Fitch On Monday, the National Insurance Commissions Association Associations published the criteria on the basis of the 2024 research on the basis of the study of the 2024.

A Fitch spokesman stood with his report, claiming that the group of the insurance client had similar results in previous investigations. “If (Association) provides new information, we will update our analysis.”

An unusual cart highlights a rapidly growing and profitable competition personal credit Industry to wake the field – not only among the lenders, but also between groups of non-transparent investment proposals of the market for their credit capabilities.

“There are risks in the insurance industry and also the former large mood, the Extended Loan Executive CEO Rutledge, which is an analyst in Rutledge.

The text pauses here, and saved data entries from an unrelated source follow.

theorem State.busbars_holds {s : State} {rs : List Result1} [May M .meas] [May M .rec_] (h : Holds R M B s) :
    Holds R M B (State.busbars s rs) := by
  unfold State.busbars
  with_reducible repeat' first
    | assumption | intro _ | dsimp only | apply State.onMeas_holds | apply State.raise_holds | apply Holds.ite | apply Holds.foldl
    | split

theorem State.keepSpectrum_holds {s : State} {d : DoneRun} {r : Result1} [May M .est] (h : Holds R M B s) :
    Holds R M B (State.keepSpectrum s d r) := by
  unfold State.keepSpectrum
  with_reducible repeat' first
    | assumption | intro _ | dsimp only | apply State.onEst_holds | apply Holds.ite | split

theorem execEstimateRelease_holds {s : State} [May M .time] [May M .est] (h : Holds R M B s) :
    HoldsR R M B (execEstimateRelease s) := by
  unfold execEstimateRelease
  with_reducible repeat' first
    | assumption | intro _ | dsimp only | apply HoldsR.next | apply State.onEst_holds | apply State.advance_holds | split

theorem State.tellCapacity_holds {s : State} [May M .est] [May M .rec_] (h : Holds R M B s) :
    Holds R M B (State.tellCapacity s) := by
  unfold State.tellCapacity
  with_reducible repeat' first
    | assumption | intro _ | dsimp only | apply State.raise_holds | apply State.onEst_holds | apply Holds.ite | split

theorem execEstimatorCheckpoint_holds {second : Nat} {s : State} [May M .time] [May M .est] [May M .ledger] [May M .rec_] (h : Holds R M B s) :
    HoldsR R M B (execEstimatorCheckpoint second s) := by
  unfold execEstimatorCheckpoint
  with_reducible repeat' first
    | assumption | intro _ | dsimp only | apply HoldsR.next | apply State.advance_holds | apply State.onLedger_holds
    | apply State.onEst_holds | apply State.tellCapacity_holds

theorem State.sendEstBlock_holds {s : State} {e : Nat} [May M .est] [May M .host] [May M .rec_] [May M .out] (h : Holds R M B s) :
    Holds R M B (State.sendEstBlock s e) := by
  unfold State.sendEstBlock
  with_reducible repeat' first
    | assumption | intro _ | dsimp only | apply State.onEst_holds | apply State.release_holds

theorem execEstBlockSend_holds {s : State} [May M .est] [May M .host] [May M .rec_] [May M .out] (h : Holds R M B s) :
    HoldsR R M B (execEstBlockSend s) := by
  unfold execEstBlockSend
  with_reducible repeat' first
    | assumption | intro _ | dsimp only | apply HoldsR.next | apply State.onEst_holds | apply State.sendEstBlock_holds
    | apply Holds.ite | apply Holds.foldl | split

theorem State.impSkip_holds {s : State} {cause : Nat} [May M .est] [May M .rec_] (h : Holds R M B s) :
    Holds R M B (State.impSkip s cause) := by
  unfold State.impSkip
  with_reducible repeat' first
    | assumption | intro _ | dsimp only | apply State.onImp_holds | apply State.raise_holds | apply Holds.ite | split

theorem State.impBegin_holds {s : State} {kind : Nat} [May M .est] (h : Holds R M B s) : Holds R M B (State.impBegin s kind) := by
  unfold State.impBegin
  with_reducible repeat' first
    | assumption | intro _ | dsimp only | apply State.onImp_holds

theorem State.impLaunch_holds {s : State} {kind : Nat} [May M .est] [May M .rec_] (h : Holds R M B s) :
    Holds R M B (State.impLaunch s kind) := by
  unfold State.impLaunch
  with_reducible repeat' first
    | assumption | dsimp only | apply State.impSkip_holds | apply State.impBegin_holds | apply Holds.ite | split

theorem State.impRequested_holds {s : State} [May M .est] [May M .rec_] (h : Holds R M B s) :
    Holds R M B (State.impRequested s) := by
  unfold State.impRequested
  with_reducible repeat' first
    | assumption | intro _ | dsimp only | apply State.impLaunch_holds | apply State.onImp_holds

theorem State.impScheduled_holds {s : State} [May M .est] [May M .rec_] (h : Holds R M B s) :
    Holds R M B (State.impScheduled s) := by
  unfold State.impScheduled
  with_reducible repeat' first
    | assumption | dsimp only | apply State.impLaunch_holds | apply Holds.ite | split

theorem execImpRunStart_holds {requested : Bool} {s : State} [May M .time] [May M .est] [May M .rec_] (h : Holds R M B s) :
    HoldsR R M B (execImpRunStart requested s) := by
  unfold execImpRunStart
  with_reducible repeat' first
    | assumption | dsimp only | apply HoldsR.next | apply State.impRequested_holds | apply State.advance_holds
    | apply State.impScheduled_holds | apply Holds.ite | split

theorem State.applyImpRun_holds {s : State} [May M .est] (h : Holds R M B s) : Holds R M B (State.applyImpRun s) := by
  unfold State.applyImpRun
  with_reducible repeat' first
    | assumption | intro _ | dsimp only | apply State.onImp_holds

theorem execImpRun_holds {q : Fin 32} {s : State} [May M .est] [May M .host] [May M .twin] [May M .rec_] [May M .out] [May M .free] (h : Holds R M B s) :
    HoldsR R M B (execImpRun q s) := by
  unfold execImpRun
  with_reducible repeat' first
    | assumption | intro _ | dsimp only | apply HoldsR.next | apply State.hostRow_holds | apply State.forward_holds
    | apply State.applyImpRun_holds | apply HoldsV.refuse | apply HoldsV.accept | apply HoldsV.ite | apply Holds.ite | split

theorem State.impTry_holds {s : State} [May M .est] (h : Holds R M B s) : Holds R M B (State.impTry s) := by
  unfold State.impTry
  with_reducible repeat' first
    | assumption | intro _ | dsimp only | apply State.impStart_holds | apply State.onImp_holds | apply Holds.ite | split
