theorem State.reportAt_of_quiet (h : s.disp.repTimes = []) (hc : s.computes = true) : s.reportAt = s.reportOut [] := by
  unfold State.reportAt
  rw [h, hc]
  rfl

theorem execStateReportSend_eq (s : State) : execStateReportSend s = .next
    (s.advance (if decide (s.avail ≠ s.disp.avail ∨ stageCode s.gate.stage ≠ s.disp.repStage)
      then min (atOrAfter s.now 1000000000) (atOrAfter s.now (Fld.cycCfg_BASE s.cfg * 250000)) else atOrAfter s.now 1000000000)).reportAt := rfl

theorem execStateReportSend_of_unchanged (ha : s.avail = s.disp.avail) (hst : stageCode s.gate.stage = s.disp.repStage)
    (hrep : s.disp.repTimes = []) (hc : s.computes = true) :
    execStateReportSend s = .next ((s.advance (atOrAfter s.now 1000000000)).reportOut []) := by
  have hno : decide (s.avail ≠ s.disp.avail ∨ stageCode s.gate.stage ≠ s.disp.repStage) = false :=
    decide_eq_false (not_or.mpr ⟨not_not_intro ha, not_not_intro hst⟩)
  rw [execStateReportSend_eq, hno, if_neg Bool.false_ne_true, State.reportAt_of_quiet]
  · rw [State.advance_disp, hrep]
  · rw [State.advance_computes, hc]

/-- Settles O24: each kind's effect, a term's cut and drain, the envelope and the report of an instant. -/
theorem dispatchEffectsAndReports : Obligations.DispatchEffectsAndReports := by
  unfold Obligations.DispatchEffectsAndReports
  refine ⟨?_, ?_, ?_, ?_, ?_, ?_, ?_, ?_, ?_, ?_⟩
  · intro s k v
    refine ⟨rfl, ?_⟩
    change (if k = 3 then 1000 * v else (s.limitedCheck k v).loop.vSet) = _
    rw [State.limitedCheck_vSet]
  · exact fun s w h => if_pos h
  · intro s w h
    rw [State.dispEffect, if_neg (by omega), if_pos (by omega)]
  · intro s w h
    rw [State.dispEffect, if_neg (by omega), if_neg (by omega)]
  · exact fun s i v e hi hb he hv => State.cutTerm_of_raise hi hb he hv
  · exact fun s i v e hi hb he hv => State.cutTerm_of_cut hi hb he hv
  · exact fun b v e step he hd hv => BudgetTerm.drain_of_above step he hd hv
  · exact fun s n hc ha => ⟨_, execEnvelopeCompute_of_computing hc ha, rfl⟩
  · exact fun s e a n h hn => State.envDue_of_past h hn
  · exact fun s ha hst hrep hc => ⟨_, execStateReportSend_of_unchanged ha hst hrep hc, rfl⟩

end

end Sys2Proof.Machine
end

section
/-! PROOFS. The safety functions (12): switches and outputs, ticks and the safe state, contactors and the reset. -/
namespace Sys2Proof.Machine

section
variable {s : State}

/-! ### Bits and instants -/

theorem RegBank.fld_lt (b : RegBank) (off hi lo : Nat) : b.fld off hi lo < 2 ^ (hi + 1 - lo) := Nat.mod_lt _ (Nat.two_pow_pos _)

theorem atOrAfter_mod (t p : Nat) : atOrAfter t p % p = 0 := Nat.mul_mod_left _ _

theorem le_atOrAfter {t p : Nat} (hp : 0 < p) : t ≤ atOrAfter t p := by
  have h := Nat.lt_div_mul_add (a := t + p - 1) hp
  unfold atOrAfter
  omega

theorem atOrAfter_lt {t p : Nat} (hp : 0 < p) : atOrAfter t p < t + p := by
  have h := Nat.div_mul_le_self (t + p - 1) p
  unfold atOrAfter
  omega

theorem modAt_any {α : Type} (l : List α) (i : Nat) (f : α → α) (p : α → Bool) (h : ∀ a, p (f a) = p a) : (modAt l i f).any p = l.any p := by
  induction l generalizing i with
  | nil => rfl
  | cons a l ih => cases i <;> simp [modAt, h, ih]

/-! ### Output switches -/

theorem Safety.out_modAt (x : Safety) {o : Nat} (h : o < x.outs.length) (f : SafeOut → SafeOut) :
    { x with outs := modAt x.outs o f }.out o = f (x.out o) := modAt_getD_self _ _ _ _ h

theorem Safety.lt_of_hi {x : Safety} {o : Nat} (h : (x.out o).hi = true) : o < x.outs.length := by
  refine Decidable.byContradiction fun hn => ?_
  rw [Safety.out, getD_of_length_le (Nat.not_lt.mp hn)] at h
  exact absurd h (by decide)

theorem Safety.lt_of_testing {x : Safety} {o k : Nat} (h : (x.out o).testing = some k) : o < x.outs.length := by
  refine Decidable.byContradiction fun hn => ?_
  rw [Safety.out, getD_of_length_le (Nat.not_lt.mp hn)] at h
  exact absurd h (by simp [SafeOut.reset])

section
variable {o : Nat} (h : o < s.safety.outs.length)
include h

theorem State.setOut_out (on : Bool) : ((s.setOut o on).safety.out o).hi = (on && decide ((s.safety.out o).fault = .none))
    ∧ ((s.setOut o on).safety.out o).lo = (on && decide ((s.safety.out o).fault = .none)) := by
  have hout : (s.setOut o on).safety.out o = _ := Safety.out_modAt s.safety h _
  rw [hout]
  dsimp only
  split
  · assumption
  · exact ⟨rfl, rfl⟩

theorem State.setOut_on (hf : (s.safety.out o).fault = .none) : ((s.setOut o true).safety.out o).hi = true ∧ ((s.setOut o true).safety.out o).lo = true := by
  have hout := State.setOut_out h true
  rwa [hf] at hout

theorem State.setOut_off : ((s.setOut o false).safety.out o).hi = false ∧ ((s.setOut o false).safety.out o).lo = false :=
  State.setOut_out h false

end

theorem State.setOut_hi_of_off {o p : Nat} (h : (s.safety.out o).hi = false) (ho : o < s.safety.outs.length) :
    ((s.setOut p false).safety.out o).hi = false := by
  by_cases hp : o = p
  · subst hp
    exact (State.setOut_off ho).1
  · have hne : (s.setOut p false).safety.out o = s.safety.out o := modAt_getD_ne _ _ _ hp
    rw [hne, h]

theorem State.setOut_count (s : State) (o : Nat) (on : Bool) : (s.setOut o on).safety.outs.length = s.safety.outs.length := modAt_length ..

/-! ### Watchdogs, the comparator, test pulses (R298, R305, R316) -/

theorem execSwitchWatchdogExpiry_low {o : Nat} (h : 2 * o + 1 < 12) (ho : o < s.safety.outs.length) :
    ∃ t, execSwitchWatchdogExpiry ⟨2 * o + 1, h⟩ s = .next t ∧ (if o < 4 then (t.safety.out o).lo = false ∧ (t.safety.out o).hi = (s.safety.out o).hi
      else t.safety.loopSw2 = s.safety.loopSw2.set (o - 4) false ∧ t.safety.loopSw1 = s.safety.loopSw1) := by
  refine ⟨_, rfl, ?_⟩
  have hhalf : (2 * o + 1) / 2 = o := by omega
  split
  · next ho4 =>
    simp only [State.onSafety, if_pos (show 2 * o + 1 < 8 by omega), hhalf, Safety.out_modAt _ ho]
    rw [decide_eq_true (by omega)]
    exact ⟨rfl, rfl⟩
  · next ho4 =>
    simp only [State.onSafety, if_neg (show ¬ 2 * o + 1 < 8 by omega), if_neg (show ¬ (2 * o + 1) % 2 = 0 by omega)]
    rw [show (2 * o + 1 - 8) / 2 = o - 4 by omega]
    exact ⟨rfl, trivial⟩

theorem execSwitchWatchdogExpiry_high {o : Nat} (h : 2 * o < 12) (ho : o < s.safety.outs.length) :
    ∃ t, execSwitchWatchdogExpiry ⟨2 * o, h⟩ s = .next t ∧ (if o < 4 then (t.safety.out o).hi = false ∧ (t.safety.out o).lo = (s.safety.out o).lo
      else t.safety.loopSw1 = s.safety.loopSw1.set (o - 4) false ∧ t.safety.loopSw2 = s.safety.loopSw2) := by
  refine ⟨_, rfl, ?_⟩
  have hhalf : 2 * o / 2 = o := by omega
  split
  · next ho4 =>
    simp only [State.onSafety, if_pos (show 2 * o < 8 by omega), hhalf, Safety.out_modAt _ ho]
    rw [decide_eq_false (by omega)]
    exact ⟨rfl, rfl⟩
  · next ho4 =>
    simp only [State.onSafety, if_neg (show ¬ 2 * o < 8 by omega), if_pos (show 2 * o % 2 = 0 by omega)]
    rw [show (2 * o - 8) / 2 = o - 4 by omega]
    exact ⟨rfl, trivial⟩

theorem State.testSlot_mod (s : State) (k : Nat) : s.testSlot k % 1250000000 = if s.isJunior then 625000000 else 0 := by
  have h := atOrAfter_mod (s.now - (1250000000 * k + if s.isJunior then 625000000 else 0)) 10000000000
  have hj : (if s.isJunior then 625000000 else 0) < 1250000000 := by split <;> decide
  unfold State.testSlot
  dsimp only
  omega

theorem State.le_testSlot (s : State) (k : Nat) : s.now ≤ s.testSlot k := by
  have h := le_atOrAfter (t := s.now - (1250000000 * k + if s.isJunior then 625000000 else 0)) (p := 10000000000) (by decide)
  unfold State.testSlot
  dsimp only
  omega

theorem State.testSlot_lt (s : State) {k : Nat} (hk : k < 8) : s.testSlot k < s.now + 20625000000 := by
  have h := atOrAfter_lt (t := s.now - (1250000000 * k + if s.isJunior then 625000000 else 0)) (p := 10000000000) (by decide)
  have hj : (if s.isJunior then 625000000 else 0) ≤ 625000000 := by split <;> decide
  unfold State.testSlot
  dsimp only
  omega

/-- A test pulse of an output begins. -/
def State.pulse (s : State) (o k : Nat) : State :=
  s.onSafety (fun x => { x with outs := modAt x.outs o (fun w => { w with testing := some k }) })

theorem execSoTestPulse_of_on {o : Fin 4} {low readOff : Bool} (hsafe : s.safety.safe = false) (hhi : (s.safety.out o.val).hi = true)
    (hlo : (s.safety.out o.val).lo = true) (hf : (s.safety.out o.val).fault = .none) (ha : s.safety.engA.running = true)
    (hb : s.safety.engB.running = true) : execSoTestPulse o low readOff s =
      .next ((s.advance (s.testSlot (2 * o.val + bit low))).pulse o (bit low + if readOff then 0 else 2)) := by
  unfold execSoTestPulse
  dsimp only
  rw [State.advance_safety, hsafe, hhi, hlo, hf, ha, hb, ite_self]
  rfl

theorem State.pulse_now (s : State) (o k : Nat) : (s.pulse o k).now = s.now := State.now_of_time _ rfl

theorem State.advance_testSlot (s : State) {k : Nat} (hk : k < 8) (hn : s.now < 2 ^ 63) : (s.advance (s.testSlot k)).now = s.testSlot k := by
  have hlt := s.testSlot_lt hk
  rw [State.advance_now (by omega)]
  exact Nat.max_eq_right (s.le_testSlot k)

/-- A pulse whose switch has read off ends without a word. -/
theorem State.endTest_of_good {o k : Nat} (h : (s.safety.out o).testing = some k) (hk : k < 2) : s.endTest o =
    s.onSafety (fun x => { x with outs := modAt x.outs o (fun w => { w with testing := none }) }) := by
  unfold State.endTest
  rw [h]
  exact if_pos hk

theorem State.endTest_does {o k : Nat} (h : (s.safety.out o).testing = some k) (hk : k < 2) : ((s.endTest o).safety.out o).testing = none
    ∧ ((s.endTest o).safety.out o).hi = (s.safety.out o).hi ∧ ((s.endTest o).safety.out o).lo = (s.safety.out o).lo
    ∧ (s.endTest o).rec_ = s.rec_ := by
  rw [State.endTest_of_good h hk]
  have hout : (s.onSafety (fun x => { x with outs := modAt x.outs o (fun w => { w with testing := none }) })).safety.out o =
      { s.safety.out o with testing := none } := Safety.out_modAt s.safety (Safety.lt_of_testing h) _
  rw [hout]
  exact ⟨rfl, rfl, rfl, rfl⟩

/-! ### The coil supply and the contactors' feedback (R318, R319) -/

theorem State.demand12_safe (s : State) (a b : Nat) : (s.demand12 a b).safety.safe = true := State.safeState_safe ..

theorem State.demand12_records (s : State) (a b : Nat) : s.Records (s.demand12 a b) := by
  unfold State.demand12
  refine .trans (?_ : s.Records _) (State.safeState_records _ _)
  exact .of_eq rfl rfl

theorem State.demand12_saw (s : State) (a b : Nat) : (s.demand12 a b).Saw Ev.safeState [12, 3, a, b, 0] := State.safeState_saw ..

theorem State.advance_feedback (s : State) (n : Nat) (pre closed : Bool) : (s.advance n).feedback pre closed = s.feedback pre closed := by
  simp only [State.feedback, State.feedbackInput, State.advance_cfg, State.advance_safety]

section
variable {o n : Nat} (hm : s.mainOut = some o) (hi : s.feedbackInput false = some n)
include hm hi

theorem execContactorFeedbackTimeout_of_on (hhi : (s.safety.out o).hi = true) (hlo : (s.safety.out o).lo = true) :
    execContactorFeedbackTimeout false s = .next (if s.feedback false true then s.advance ((s.safety.out o).cmdAt + 100000000)
      else (s.advance ((s.safety.out o).cmdAt + 100000000)).demand12 7 o) := by
  unfold execContactorFeedbackTimeout
  rw [if_neg Bool.false_ne_true, hm, hi]
  dsimp only
  rw [hhi, hlo, Bool.and_self, if_pos rfl, State.advance_feedback]

/-- A weld of the main contactor is recorded. -/
def State.welded (s : State) (o n : Nat) : State := (s.raise Ev.contactorWeld [o, n]).onSafety (fun x => { x with weld := true })

theorem execContactorFeedbackTimeout_of_weld (hhi : (s.safety.out o).hi = false) (hf : s.feedback false false = false) (ht : s.twin.txOff = false) :
    execContactorFeedbackTimeout false s = .next ((s.advance ((s.safety.out o).cmdAt + 100000000)).welded o n) := by
  unfold execContactorFeedbackTimeout
  rw [if_neg Bool.false_ne_true, hm, hi]
  dsimp only
  rw [hhi, Bool.false_and, if_neg Bool.false_ne_true, State.advance_feedback, hf, State.advance_twin, ht]
  rfl

end

theorem State.welded_safe (s : State) (o n : Nat) : (s.welded o n).safety.safe = s.safety.safe := rfl

theorem State.welded_saw (s : State) (o n : Nat) : (s.welded o n).Saw Ev.contactorWeld [o, n] :=
  (s.raise_saw Ev.contactorWeld [o, n]).of_eq rfl (State.sysNs_of_time _ rfl)

/-! ### Safety frames out and in (R326, R327, R329) -/

theorem State.sendSafetyFrame_of_sending (h : s.sending = true) (ha : s.chain.addr ≠ 0) : s.sendSafetyFrame.safety = { s.safety with
    sfSeq := s.safety.sfSeq + 1, sfLastAt := s.now, sfWord0 := s.safety.word0, sfSafe := s.safety.safe }
    ∧ s.sendSafetyFrame.time = s.time := by
  have hframe (t : State) (hsaf : t.safety = s.safety) (htime : t.time = s.time) : { t with safety := { t.safety with
      sfSeq := t.safety.sfSeq + 1, sfLastAt := t.now, sfWord0 := t.safety.word0, sfSafe := t.safety.safe } }.safety = { s.safety with
        sfSeq := s.safety.sfSeq + 1, sfLastAt := s.now, sfWord0 := s.safety.word0, sfSafe := s.safety.safe } := by
    rw [hsaf, State.now_of_time s htime]
  have hpart {q : Part} (hq : q ∉ [Part.plant, .twin, .out]) (p : SafetyPdu) : q.same s ((s.pairSend (.safety p)).plantSendFrom 0 0x20 p.bytes) := by
    have head := Part.may_among_head
    have tail := Part.may_among_tail
    exact (State.plantSendFrom_holds (R := false) (State.pairSend_holds (R := false) (.refl nofun))).same_of_not_mem hq
  refine ⟨?_, s.sendSafetyFrame_same (q := .time) (by decide)⟩
  unfold State.sendSafetyFrame
  rw [if_pos (by rw [h, decide_eq_true ha]; rfl)]
  dsimp only
  split
  · exact hframe _ ((State.express_same _ _ _ _ _ (q := .safety) (by decide)).trans (hpart (q := .safety) (by decide) _))
      ((State.express_same _ _ _ _ _ (q := .time) (by decide)).trans (hpart (q := .time) (by decide) _))
  · exact hframe _ (hpart (q := .safety) (by decide) _) (hpart (q := .time) (by decide) _)

theorem State.advance_sending (s : State) (n : Nat) : (s.advance n).sending = s.sending := by
  simp only [State.sending, State.inService, State.advance_life, State.advance_twin]

theorem State.takePdu_same (s : State) (n : Nat) (p : SafetyPdu) {q : Part}
    (hq : q ∉ [Part.ring, .meas, .est, .gate, .safety, .plant, .twin, .rec_, .out]) : q.same s (s.takePdu n p) := by
  have head := Part.may_among_head
  have tail := Part.may_among_tail
  exact (State.takePdu_holds (R := false) (.refl nofun)).same_of_not_mem hq

theorem State.takePartner_of_single (h : s.isPair = false) (p : SafetyPdu) : s.takePartner p = s :=
  if_pos (by rw [h]; rfl)

theorem State.takePdus_isPair (port : Nat) (p : SafetyPdu) (l : List Nat) (s : State) :
    (l.foldl (fun u n => if Fld.sfPcfg_PORT u.cfg n = port then u.takePdu n p else u) s).isPair = s.isPair := by
  refine State.foldl_keeps (g := State.isPair) (fun u n => ?_) l s
  split
  · exact State.isPair_of_same (u.takePdu_same n p (q := .chain) (by decide)) (u.takePdu_same n p (q := .life) (by decide))
  · rfl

Insurers and other investors use rating types known as private letter ratings, known as private letter ratings, known as no public rating. Larger rating firms, leaving the market dominated by small agencies, these types of scores for private loan products are historically releasing these types.

Private letter investments “are more risky than inflation, which are risky in the lack of transparency and lack of potential rating and lack of potential rating,” any part of the process, analyzes or information is a problem in assessing credit quality, “he said.

Kroll, who was the first among the global financial crisis, was among the first among the first among the first among the first, he was concerned with the increase in the “statistically unfounded” research. Fitch’s criticism said he was paid to support the dominance for the dominance.

“While searching for an actuality to increase market share in a private loan, Fitch has little principle of two basic principles for integrity and analytical hardness,” said Kroll said.

The research conducted by NAIC was aimed at increasing special letter ratings for private credit investments of about $ 350 billion in late 2023.

The secret prices of small rating shops have been overlooked by the Association’s own securities evaluation departments and more higher than scores. According to original reportAs small groups of Kroll tried to offer three cents higher than the internal account of the Union, and the larger agencies like this two hooks offered a higher rating.

The study also showed 86 percent of securities in 2023 in 2019 in 2019 in 2019, in 2019, increased by 823 to 8.152 in 2023 in 2023.

The report also noted that a private letter rating is the leading provider of a private letter rating between Fitch, S & P Global Ratings and Moody’s rankings.

But in the beginning of this month insurance unit declared The report was released from the website of the report of the report “To clarify the submitted analysis.”

Without calling the names, the Insurance Association said, “The people said that the information we gave is wrong or inappropriate,” he said.

NAIC rejected a request for comment.